In addition, the development of a classical DPU corpus can be slow. Taking the work of Hana et al. [8] as an example, we see that creating a corpus can take a long time because the texts are often written by hand, they need to be transcribed and annotated with relevant metadata, not to mention, this process should be done by several researchers to ensure valid results. The same can be seen with the Estonian Interlanguage Corpus (EIC), which also contains written exam texts that have to be digitized and annotated with metadata [9]. Considering that IPU corpora are created relatively fast, since the texts are already digital, it could be possible to apply similar methods to DPU corpora and have the learners supply the corpus with their own digitally-born texts.

Our goal is to create a platform for Estonian context that combines both a language corpus and a virtual learning environment. Meanwhile, the corpus can be both IPU or DPU and the virtual learning environment can benefit from the corpus and also replenish the corpus with its results.
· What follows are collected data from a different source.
theorem execFetchAdd_keeps {r : State} {a0 : FetchAddReq} {a1 : State} (h1 : r.Keeps a1) : r.KeepsNext (execFetchAdd a0 a1) := by
  unfold execFetchAdd
  try dsimp only
  repeat' first
    | with_reducible assumption
    | with_reducible exact State.Keeps.refl _
    | with_reducible apply State.serveRequest_keeps
    | with_reducible apply State.roceAtomic_keeps
    | with_reducible apply State.KeepsNext.next
    | with_reducible apply State.KeepsSome.none
    | with_reducible apply State.KeepsSome.some
    | with_reducible apply State.KeepsPair.none
    | with_reducible apply State.KeepsPair.some
    | with_reducible apply State.KeepsOk.error
    | with_reducible apply State.KeepsOk.ok
    | with_reducible apply State.Keeps.foldl
    | with_reducible apply State.Keeps.foldl_fst
    | (with_reducible refine State.Keeps.some (by assumption) ?_)
    | (with_reducible refine State.Keeps.pair (by assumption) ?_)
    | (with_reducible refine State.Keeps.ok (by assumption) ?_)
    | (with_reducible refine State.Keeps.fst (by assumption) ?_)
    | (with_reducible refine State.Keeps.snd (by assumption) ?_)
    | intro _
    | simp only [↓State.keeps_mk]
    | simp only [↓State.keeps_mk_fuses]
    | split

theorem execClosingResolved_keeps {r : State} {a0 : Fin 8192} {a1 : State} (h1 : r.Keeps a1) : r.KeepsNext (execClosingResolved a0 a1) := by
  unfold execClosingResolved
  try dsimp only
  repeat' first
    | with_reducible assumption
    | with_reducible exact State.Keeps.refl _
    | with_reducible apply State.complete_keeps
    | with_reducible apply State.freeConn_keeps
    | with_reducible apply State.KeepsNext.next
    | with_reducible apply State.KeepsSome.none
    | with_reducible apply State.KeepsSome.some
    | with_reducible apply State.KeepsPair.none
    | with_reducible apply State.KeepsPair.some
    | with_reducible apply State.KeepsOk.error
    | with_reducible apply State.KeepsOk.ok
    | with_reducible apply State.Keeps.foldl
    | with_reducible apply State.Keeps.foldl_fst
    | (with_reducible refine State.Keeps.some (by assumption) ?_)
    | (with_reducible refine State.Keeps.pair (by assumption) ?_)
    | (with_reducible refine State.Keeps.ok (by assumption) ?_)
    | (with_reducible refine State.Keeps.fst (by assumption) ?_)
    | (with_reducible refine State.Keeps.snd (by assumption) ?_)
    | intro _
    | simp only [↓State.keeps_mk]
    | simp only [↓State.keeps_mk_fuses]
    | split

theorem execRdmaRead_keeps {r : State} {a0 : RocePkt} {a1 : State} (h1 : r.Keeps a1) : r.KeepsNext (execRdmaRead a0 a1) := by
  refine .next (State.rocePacket_keeps h1 fun c s h => ?_)
  split
  · exact State.netOut_keeps (State.netRefused_keeps h)
  · exact State.netOut_keeps (State.tally_keeps h)

theorem execMpCredit_keeps {r : State} {a0 : MpCreditPkt} {a1 : State} (h1 : r.Keeps a1) : r.KeepsNext (execMpCredit a0 a1) := by
  unfold execMpCredit
  try dsimp only
  repeat' first
    | with_reducible assumption
    | with_reducible exact State.Keeps.refl _
    | with_reducible apply State.netUnready_keeps
    | with_reducible apply State.netMalformed_keeps
    | with_reducible apply State.sendWaiting_keeps
    | with_reducible apply State.setNetConn_keeps
    | with_reducible apply State.KeepsNext.next
    | with_reducible apply State.KeepsSome.none
    | with_reducible apply State.KeepsSome.some
    | with_reducible apply State.KeepsPair.none
    | with_reducible apply State.KeepsPair.some
    | with_reducible apply State.KeepsOk.error
    | with_reducible apply State.KeepsOk.ok
    | with_reducible apply State.Keeps.foldl
    | with_reducible apply State.Keeps.foldl_fst
    | (with_reducible refine State.Keeps.some (by assumption) ?_)
    | (with_reducible refine State.Keeps.pair (by assumption) ?_)
    | (with_reducible refine State.Keeps.ok (by assumption) ?_)
    | (with_reducible refine State.Keeps.fst (by assumption) ?_)
    | (with_reducible refine State.Keeps.snd (by assumption) ?_)
    | intro _
    | simp only [↓State.keeps_mk]
    | simp only [↓State.keeps_mk_fuses]
    | split

theorem execConnectTimeout_keeps {r : State} {a0 : Fin 8192} {a1 : State} (h1 : r.Keeps a1) : r.KeepsNext (execConnectTimeout a0 a1) := by
  unfold execConnectTimeout
  try dsimp only
  repeat' first
    | with_reducible assumption
    | with_reducible exact State.Keeps.refl _
    | with_reducible apply State.completeOpt_keeps
    | with_reducible apply State.setNetConn_keeps
    | with_reducible apply State.KeepsNext.next
    | with_reducible apply State.KeepsSome.none
    | with_reducible apply State.KeepsSome.some
    | with_reducible apply State.KeepsPair.none
    | with_reducible apply State.KeepsPair.some
    | with_reducible apply State.KeepsOk.error
    | with_reducible apply State.KeepsOk.ok
    | with_reducible apply State.Keeps.foldl
    | with_reducible apply State.Keeps.foldl_fst
    | (with_reducible refine State.Keeps.some (by assumption) ?_)
    | (with_reducible refine State.Keeps.pair (by assumption) ?_)
    | (with_reducible refine State.Keeps.ok (by assumption) ?_)
    | (with_reducible refine State.Keeps.fst (by assumption) ?_)
    | (with_reducible refine State.Keeps.snd (by assumption) ?_)
    | intro _
    | simp only [↓State.keeps_mk]
    | simp only [↓State.keeps_mk_fuses]
    | split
In order to create such a multi-faceted system, it is imperative to know what the learners, teachers and researchers expect from language learning and/or corpus platforms. Thus, we formulated two research questions:

  • RQ1: What do researchers, teachers, and language learners need from an online platform combining virtual learning environment and text corpora?

  • RQ2: What are the opportunities and drawbacks of such a platform based on the results of testing the digital prototype?

Section 2 discusses the potential benefits and hindrances of a language corpus and a language learning environment. Section 3 describes the methods used to design a corpus-based language learning environment. These methods are applied in Sect. 4, which first answers RQ1, defining the users needs as a starting point. RQ2 is answered through an iterative participatory design process, in which scenarios and prototypes are tested with various stakeholders. Section 5 discusses the results of the study and compares our findings with previous research. Section 6 summarizes the conclusions and provides directions for future research.

2 Corpora and Virtual Learning Environments in Language Learning

Learner corpora and virtual learning environments often exist separately. However there are examples that a corpus can still have ties to a learning environment, especially as a source of data. Write and Improve [10] uses Cambridge Learner Corpus data to provide automatic writing feedback for different tasks. In Swedish Lärka [11] exercises are automatically created for the learner, using the data from the Korp corpus. They can also be combined the other way ‒ the learning environment itself can contribute to the corpus. An example of this is IWiLL [12], where the learners’ essays and teachers’ feedback are moved directly to the Taiwan Learners’ Corpus.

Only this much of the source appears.